**Activity:**
Up to and including the line that contains "(10_state.md R24). -/", return every line from the start of the data, unchanged.

**Records for the exercise:**
-- ==== Sys2Proof/Machine/State.lean ====
section
/-! DEFINITION. The state of GAC: every register of 10_state.md, the configuration it runs under, the
inputs of the coming cycles, the test client's script, and the state after reset. Plain data throughout. -/

namespace Sys2Proof.Machine

/-- The frame buffer's storage: (index, element) pairs, indices strictly rising (log 5). -/
abbrev Memory := List (Nat × Pixel)

/-- The values of `ld_st` that are ever written (10_state.md R24). -/
inductive LedState where
  | uninit | idle | tx | latch | fatal
deriving DecidableEq, Repr

/-- The LED driver's registers (10_state.md R24 to R28). -/
structure Led where
  /-- `ld_st`. -/
  st : LedState
  /-- `FB`; an index not listed has no value (R26). -/
  fb : Memory
  /-- `pix`, the index of the pixel being transmitted. -/
  pix : BitVec 16
  /-- `bit`, the index of the data bit being transmitted. -/
  bit : BitVec 5
  /-- `cnt`, the cycle counter of the symbol or of the hold. -/
  cnt : BitVec 32
  /-- `err`, the sticky error bits (R28). -/
  err : BitVec 4
deriving DecidableEq, Repr

/-- The input latch's registers (10_state.md R30 to R35). -/
structure Latch where
  /-- `sy_A[0..S-1]`, stage 0 first (log 18). -/
  syA : List Bool
  /-- `sy_B[0..S-1]`, stage 0 first. -/
  syB : List Bool
  prevA : Bool
  prevB : Bool
  /-- `warm`, cycles since reset, saturating at S+1 (log 18). -/
  warm : Nat
  flagA : Bool
  flagB : Bool
  heldA : Bool
  heldB : Bool
  chord : Bool
deriving DecidableEq, Repr

/-- The timer's registers (10_state.md R36, R37). -/
structure Timer where
  /-- `presc` (log 18). -/
  presc : Nat
  /-- `TIMER_US`. -/
  us : Micros
deriving DecidableEq, Repr

/-- The sequencer's registers (10_state.md R38 to R46). -/
structure Seq where
  score : BitVec 16
  snapshot : BitVec 16
  round : BitVec 4
  target : Colour
  slot : Colour
  t0 : Micros
  /-- `t_cd`, the start of the countdown window. -/
  tCd : Micros
  /-- `t_e`, the reaction-window entry time. -/
  tE : Micros
  session : Bool
  upc : StepCode
  sledR : BitVec 7
  sledG : BitVec 7
  sledB : BitVec 7
deriving DecidableEq, Repr

/-- MODEL'S OWN (log 17): what the tone player and the display have accepted, which is what the display
shows (42_collaborators.md R192, R197, R198). -/
structure Collab where
  /-- The last tone request transferred. -/
  toneLast : Option ToneWord
  /-- How many tone requests have been transferred. -/
  toneDone : Nat
  /-- The last display request transferred. -/
  dispLast : Option DispWord
  /-- How many display requests have been transferred. -/
  dispDone : Nat
deriving DecidableEq, Repr

/-- The inputs of one cycle (10_state.md R51): what the environment chooses. -/
structure Pins where
  rst : Bool
  /-- `sample_A` and `sample_B` at the edge that ends the cycle, 1 = pressed (41_input_latch.md R165). -/
  sampleA : Bool
  sampleB : Bool
  /-- `rnd_val` (42_collaborators.md R201). -/
  rnd : BitVec 2
  toneReady : Bool
  dispReady : Bool
deriving DecidableEq, Repr

/-- A button line. -/
inductive Line where
  | a | b
deriving DecidableEq, Repr

/-- One line of a client script (30_encoding.md R93, R94). -/
inductive ClientItem where
  /-- Present a word on its port until it is accepted. -/
  | word (p : PortWord)
  /-- `WAIT n`: present nothing for n cycles. -/
  | wait (n : Nat)
  /-- `WAIT_IDLE`: present nothing until a cycle with `led_idle` = 1. -/
  | waitIdle
  /-- `PRESS` (true) or `RELEASE` (false) of a line, from the next edge on. -/
  | button (l : Line) (pressed : Bool)
deriving DecidableEq, Repr

/-- MODEL'S OWN (log 12, log 16): the test client of 30_encoding.md R94, R95. -/
structure Client where
  /-- The lines still to be performed, the current one first. -/
  script : List ClientItem
  /-- The level a PRESS or RELEASE has set on line A, if one has. -/
  driveA : Option Bool
  /-- The level a PRESS or RELEASE has set on line B, if one has. -/
  driveB : Option Bool
deriving DecidableEq, Repr

/-- The whole machine in one cycle. -/
structure State where
  /-- The parameters and the strap; no step changes them (log 2). -/
  cfg : Config
  led : Led
  latch : Latch
  timer : Timer
  seq : Seq
  collab : Collab
  client : Client
  /-- MODEL'S OWN (log 3): the inputs of this cycle and the following ones, as far as they are given. -/
  env : List Pins
  /-- MODEL'S OWN (log 3): the index at which the free inputs are read when `env` is empty. -/
  cycle : Nat
deriving DecidableEq, Repr

/-- Why the machine stops with a fault. -/
inductive Fault where
  /-- Raised at the edge of a cycle in which the serializer (`ld_st` = TX) would read a frame-buffer bit
  that does not exist: `pix` >= N or `bit` > 23 (20_memory.md R61, 10_state.md R27; log 8). Safe: no such
  state is reached from reset, and the model stops where the hardware's behaviour is not given. -/
  | serializerRange
deriving DecidableEq, Repr

/-- Why the machine refuses an instruction. -/
inductive Refusal where
  /-- Raised by `exec` alone, for an instruction that has no meaning yet. Safe. -/
  | notModelled (mnemonic : String)
  /-- Raised by `step` when a test client presents a word the decoder rejects by name, and by the meaning
  of `SLED` on a percentage over 100 (30_encoding.md R101, R102, R109; log 14). Safe: GAC never drives
  such a word. -/
  | rejected (why : Reject)
deriving DecidableEq, Repr

/-- The three outcomes of an instruction or a step. -/
abbrev Result := Host.Outcome State Fault Refusal

/-- The LED driver after reset; `FB` has no value (10_state.md R26, R54). -/
def Led.atReset : Led :=
  { st := .uninit, fb := [], pix := 0, bit := 0, cnt := 0, err := 0 }

/-- The input latch after reset (10_state.md R54). -/
def Latch.atReset (c : Config) : Latch :=
  { syA := List.replicate c.syncStages false, syB := List.replicate c.syncStages false,
    prevA := false, prevB := false, warm := 0, flagA := false, flagB := false,
    heldA := false, heldB := false, chord := false }

/-- The timer after reset (10_state.md R54). -/
def Timer.atReset : Timer := { presc := 0, us := 0 }

/-- The sequencer after reset (10_state.md R54): at `BOOT_INIT`. -/
def Seq.atReset : Seq :=
  { score := 0, snapshot := 0, round := 0, target := .red, slot := .red, t0 := 0, tCd := 0, tE := 0,
    session := false, upc := 0, sledR := 0, sledG := 0, sledB := 0 }

/-- The machine in cycle 0 (70_reset_and_hazards.md R330) under a given configuration; the model's own
fields hold nothing (log 3, log 12, log 17). -/
def State.resetWith (c : Config) : State :=
  { cfg := c, led := Led.atReset, latch := Latch.atReset c, timer := Timer.atReset, seq := Seq.atReset,
    collab := { toneLast := none, toneDone := 0, dispLast := none, dispDone := 0 },
    client := { script := [], driveA := none, driveB := none }, env := [], cycle := 0 }

/-- The machine right after reset (70_reset_and_hazards.md R330), under the launch configuration (log 1). -/
def State.reset : State := State.resetWith Config.launch

end Sys2Proof.Machine
end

**Solution for this exercise:**
-- ==== Sys2Proof/Machine/State.lean ====
section
/-! DEFINITION. The state of GAC: every register of 10_state.md, the configuration it runs under, the
inputs of the coming cycles, the test client's script, and the state after reset. Plain data throughout. -/

namespace Sys2Proof.Machine

/-- The frame buffer's storage: (index, element) pairs, indices strictly rising (log 5). -/
abbrev Memory := List (Nat × Pixel)

/-- The values of `ld_st` that are ever written (10_state.md R24). -/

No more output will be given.